◆ **SOURCE MATERIAL**
def idGrade : Nat := 0x0
def idSize : Nat := 0x8
def idSize2 : Nat := 0x10
def idFuseUnit : Nat := 0x20
def idFuseMover : Nat := 0x28
def idFuseBank : Nat := 0x30
def idFuseLink0 : Nat := 0x38
def idFuseLink1 : Nat := 0x40
def idFuseMport : Nat := 0x48
def cfCtrl : Nat := 0x10000
def cfStat : Nat := 0x10008
def cfCheckInfo : Nat := 0x10010
def cfRefuseInfo : Nat := 0x10018
def cfEvent : Nat := 0x10020
def cfEventCnt : Nat := 0x10028
def cfCtxSel : Nat := 0x10100
def cfCtxRing : Nat := 0x10108
def cfPrimeSel : Nat := 0x10110
def cfPrimeQ : Nat := 0x10118
def cfPrimePsi : Nat := 0x10120
def cfPrimeMu : Nat := 0x10128
def cfImgSel : Nat := 0x10200
def cfImgAddr : Nat := 0x10208
def cfImgData : Nat := 0x10210
def cfImgCtrl : Nat := 0x10218
def kpBoot : Nat := 0x20000
def kpList : Nat := 0x20008
def kpLogStat : Nat := 0x20010
def kpLogSel : Nat := 0x20018
def kpLogCfg : Nat := 0x20020
def kpLogRec (i : Nat) : Nat := 0x20040 + 0x8 * i
def kpReset : Nat := 0x20080
def kpEvent : Nat := 0x20088
def kpEventCnt : Nat := 0x20090
def kpDumpStat : Nat := 0x20100
def kpDump (i : Nat) : Nat := 0x28000 + 0x8 * i
def qmAdminRing : Nat := 0x30000
def qmAdminIdx : Nat := 0x30008
def qmAdminCtrl : Nat := 0x30010
def qmFetchCfg : Nat := 0x30018
def qmEvent : Nat := 0x30020
def qmEventCnt : Nat := 0x30028
def qmQsel : Nat := 0x30100
def qmQring : Nat := 0x30108
def qmQbind : Nat := 0x30110
def qmQerr : Nat := 0x30118
def qmQcnt : Nat := 0x30120
def qmStat (q : Nat) : Nat := 0x38000 + 8 * q
def atSel : Nat := 0x40000
def atCtx : Nat := 0x40008
def atTable : Nat := 0x40010
def atInv : Nat := 0x40018
def atInvStat : Nat := 0x40020
def atFaultInfo : Nat := 0x40028
def atFaultVa : Nat := 0x40030
def atEvent : Nat := 0x40038
def atEventCnt : Nat := 0x40040
def atHotCfg : Nat := 0x40048
def atCntVal : Nat := 0x40050
def atHot (i : Nat) : Nat := 0x41000 + 0x8 * i
def bySel : Nat := 0x50000
def byVal : Nat := 0x50008
def bySet : Nat := 0x50010
def byArmLo : Nat := 0x50018
def byArmHi : Nat := 0x50020
def byDisarm : Nat := 0x50028
def byArmRes : Nat := 0x50030
def bySignal : Nat := 0x50038
def byCtxSel : Nat := 0x50040
def byCtxMap : Nat := 0x50048
def byCtxStat : Nat := 0x50050
def byEvent : Nat := 0x50058
def byEventCnt : Nat := 0x50060
def byEventCnt2 : Nat := 0x50068
def byUflowInfo : Nat := 0x50070
def byLendStat : Nat := 0x50078
def byPortCtx (i : Nat) : Nat := 0x50100 + 0x8 * i
def byLendCfg (i : Nat) : Nat := 0x50200 + 0x8 * i
def byStaticOwner (i : Nat) : Nat := 0x50400 + 0x8 * i
def fqSel : Nat := 0x51000
def fqCfg : Nat := 0x51008
def fqStat : Nat := 0x51010
def fqSeq : Nat := 0x51018
def fqCnt : Nat := 0x51020
def fqPool : Nat := 0x51028
def fqIrq (i : Nat) : Nat := 0x51100 + 0x8 * i
def fqCtrl (i : Nat) : Nat := 0x54000 + 0x8 * i
def fqData (f : Nat) : Nat := 0x58000 + 64 * f
def hmCfg : Nat := 0x60000
def hmEcc (i : Nat) : Nat := 0x60100 + 0x8 * i
def hmRetiredUnit : Nat := 0x60200
def hmRetiredMover : Nat := 0x60208
def hmRetiredBank : Nat := 0x60210
def hmRetiredLink0 : Nat := 0x60218
def hmRetiredLink1 : Nat := 0x60220
def hmRetiredMport : Nat := 0x60228
def hmFailedBport : Nat := 0x60230
def hmRetireReq : Nat := 0x60240
def hmEvent : Nat := 0x60248
def hmEventCnt : Nat := 0x60250
def hmAgeCfg : Nat := 0x60300
def hmAge (i : Nat) : Nat := 0x60400 + 0x8 * i
def tpLock : Nat := 0x70000
def tpDelay : Nat := 0x70008
def tpBp (i : Nat) : Nat := 0x70010 + 0x8 * i
def tpInj : Nat := 0x70040
def tpInjStat : Nat := 0x70048
def tpTgRange : Nat := 0x70080
def tpTgCtrl (i : Nat) : Nat := 0x71000 + 0x20 * i
def tpTgStat (i : Nat) : Nat := 0x71008 + 0x20 * i
def tpTgErr (i : Nat) : Nat := 0x71010 + 0x20 * i
def fbChip : Nat := 0x80000
def fbSystem : Nat := 0x80008
def fbCfg : Nat := 0x80010
def fbCfg2 : Nat := 0x80018
def fbEvent : Nat := 0x80020
def fbEventCnt : Nat := 0x80028
def fbFogInfo : Nat := 0x80030
def fbLines : Nat := 0x80038
def fbLinksetLo (i : Nat) : Nat := 0x81000 + 0x10 * i
def fbLinksetHi (i : Nat) : Nat := 0x81008 + 0x10 * i
def fbRouteRegion (i : Nat) : Nat := 0x82000 + 0x8 * i
def fbRouteLocal (i : Nat) : Nat := 0x84000 + 0x8 * i
def fbInBase (i : Nat) : Nat := 0x86000 + 0x20 * i
def fbInLen (i : Nat) : Nat := 0x86008 + 0x20 * i
def fbInAttr (i : Nat) : Nat := 0x86010 + 0x20 * i
def fbLinkStat (i : Nat) : Nat := 0x87000 + 0x8 * i
def fbLinkCnt (i : Nat) : Nat := 0x87400 + 0x8 * i
def mvCfg (i : Nat) : Nat := 0x100000 + 0x10000 * i
def mvCnt (i : Nat) : Nat := 0x100010 + 0x10000 * i
def mvStat (n : Nat) : Nat := 0x100100 + 0x10000 * (n / 4) + n % 4 * 8
def lnCfg (i : Nat) : Nat := 0x108000 + 0x10000 * i
def lnStat (i : Nat) : Nat := 0x108008 + 0x10000 * i
def lnCnt (i : Nat) : Nat := 0x108010 + 0x10000 * i
def exCfg (i : Nat) : Nat := 0x10A000 + 0x10000 * i
def exStat (i : Nat) : Nat := 0x10A008 + 0x10000 * i
def exCnt (i : Nat) : Nat := 0x10A010 + 0x10000 * i
def exRej (i : Nat) : Nat := 0x10A018 + 0x10000 * i
def mvXformCnt (i : Nat) : Nat := 0x10F000 + 0x10000 * i
def mvReuseCnt (i : Nat) : Nat := 0x10F008 + 0x10000 * i
def lfCfg (i : Nat) : Nat := 0x200000 + 0x1000 * i
def lfStat (i : Nat) : Nat := 0x200008 + 0x1000 * i
def lfCnt (i : Nat) : Nat := 0x200010 + 0x1000 * i
def lfCnt2 (i : Nat) : Nat := 0x200018 + 0x1000 * i
def lfCnt3 (i : Nat) : Nat := 0x200020 + 0x1000 * i
def lfCbCtx : Nat := 0x200F00
def lfCbCtrl : Nat := 0x200F08
def lfCbLevel (i : Nat) : Nat := 0x200F10 + 8 * i
def wbBank (i : Nat) : Nat := 0x210000 + 0x8 * i
def wbPairStat (i : Nat) : Nat := 0x210200 + 0x8 * i
def wbEvent : Nat := 0x210400
def wbEventCnt : Nat := 0x210408
def wbRefuseInfo : Nat := 0x210410
def wbConflicts : Nat := 0x210418
def wbCfg : Nat := 0x210420
def wbRgn (m r : Nat) : Nat := 0x211000 + 32 * m + 8 * r
def prQsel : Nat := 0x300000
def prStat : Nat := 0x300008
def prReplay : Nat := 0x300010
def prParam (i : Nat) : Nat := 0x300100 + 0x8 * i

end Reg

/-- ID window (Table 18-3). -/
def idRegs : List RegRow := [
  ⟨0x0, 1, 0x8, 0x0, 0x0, 0x0, 0x0, 0x0⟩,
  ⟨0x8, 1, 0x8, 0x0, 0x0, 0x0, 0x0, 0x0⟩,
  ⟨0x10, 1, 0x8, 0x0, 0x0, 0x0, 0x0, 0x0⟩,
  ⟨0x20, 1, 0x8, 0x0, 0x0, 0x0, 0x0, 0x0⟩,
  ⟨0x28, 1, 0x8, 0x0, 0x0, 0x0, 0x0, 0x0⟩,
  ⟨0x30, 1, 0x8, 0x0, 0x0, 0x0, 0x0, 0x0⟩,
  ⟨0x38, 1, 0x8, 0x0, 0x0, 0x0, 0x0, 0x0⟩,
  ⟨0x40, 1, 0x8, 0x0, 0x0, 0x0, 0x0, 0x0⟩,
  ⟨0x48, 1, 0x8, 0x0, 0x0, 0x0, 0x0, 0x0⟩ ]

/-- CF window (Table 18-4). -/
def cfRegs : List RegRow := [
  ⟨0x10000, 1, 0x8, 0x0, 0x3, 0x0, 0x0, 0x0⟩,
  ⟨0x10008, 1, 0x8, 0x0, 0x0, 0x0, 0x0, 0x0⟩,
  ⟨0x10010, 1, 0x8, 0x0, 0x0, 0x0, 0x0, 0x0⟩,
  ⟨0x10018, 1, 0x8, 0x0, 0x0, 0x0, 0x0, 0x0⟩,
  ⟨0x10020, 1, 0x8, 0x0, 0x0, 0x7, 0x0, 0x0⟩,
  ⟨0x10028, 1, 0x8, 0x0, 0x0, 0x0, 0x0, 0x0⟩,
  ⟨0x10100, 1, 0x8, 0x3FF, 0x0, 0x0, 0x0, 0x0⟩,
  ⟨0x10108, 1, 0x8, 0x0, 0x0, 0x0, 0x8FFF, 0x0⟩,
  ⟨0x10110, 1, 0x8, 0x7F, 0x0, 0x0, 0x0, 0x0⟩,
  ⟨0x10118, 1, 0x8, 0x0, 0x0, 0x0, 0xFFFFFFFFF, 0x0⟩,
  ⟨0x10120, 1, 0x8, 0x0, 0x0, 0x0, 0xFFFFFFFFF, 0x0⟩,
  ⟨0x10128, 1, 0x8, 0x0, 0x0, 0x0, 0x1FFFFFFFFF, 0x0⟩,
  ⟨0x10200, 1, 0x8, 0x1FF, 0x0, 0x0, 0x0, 0x100⟩,
  ⟨0x10208, 1, 0x8, 0x7FFF8, 0x0, 0x0, 0x0, 0x0⟩,
  ⟨0x10210, 1, 0x8, 0x0, 0xFFFFFFFFFFFFFFFF, 0x0, 0x0, 0x0⟩,
  ⟨0x10218, 1, 0x8, 0x0, 0x0, 0x0, 0xFFFFFFFF800FFFFF, 0x0⟩ ]

/-- KP window (Table 18-5). -/
def kpRegs : List RegRow := [
  ⟨0x20000, 1, 0x8, 0x0, 0x0, 0x0, 0x0, 0x0⟩,
  ⟨0x20008, 1, 0x8, 0x0, 0x0, 0x0, 0x0, 0x0⟩,
  ⟨0x20010, 1, 0x8, 0x0, 0x0, 0x0, 0x0, 0x0⟩,
  ⟨0x20018, 1, 0x8, 0xFFFFFFFFFFFF, 0x0, 0x0, 0x0, 0x0⟩,
  ⟨0x20020, 1, 0x8, 0xFFFFFFFF00007FFF, 0x0, 0x0, 0x0, 0x3000⟩,
  ⟨0x20040, 8, 0x8, 0x0, 0x0, 0x0, 0x0, 0x0⟩,
  ⟨0x20080, 1, 0x8, 0x0, 0xFF01, 0x0, 0x0, 0x0⟩,
  ⟨0x20088, 1, 0x8, 0x0, 0x0, 0x3, 0x0, 0x0⟩,
  ⟨0x20090, 1, 0x8, 0x0, 0x0, 0x0, 0x0, 0x0⟩,
  ⟨0x20100, 1, 0x8, 0x0, 0x0, 0x0, 0x0, 0x0⟩,
  ⟨0x28000, 4096, 0x8, 0x0, 0x0, 0x0, 0x0, 0x0⟩ ]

◆ **ACTION ITEM**
Taking the lines above, repeat exactly those from the line that contains "def idFuseMover : Nat := 0x28" through the line that contains "def cfRefuseInfo : Nat := 0x10018", and both of those lines as well. Include nothing else.

◆ **RESULT FOR THIS EXERCISE**
def idFuseMover : Nat := 0x28
def idFuseBank : Nat := 0x30
def idFuseLink0 : Nat := 0x38
def idFuseLink1 : Nat := 0x40
def idFuseMport : Nat := 0x48
def cfCtrl : Nat := 0x10000
def cfStat : Nat := 0x10008
def cfCheckInfo : Nat := 0x10010
def cfRefuseInfo : Nat := 0x10018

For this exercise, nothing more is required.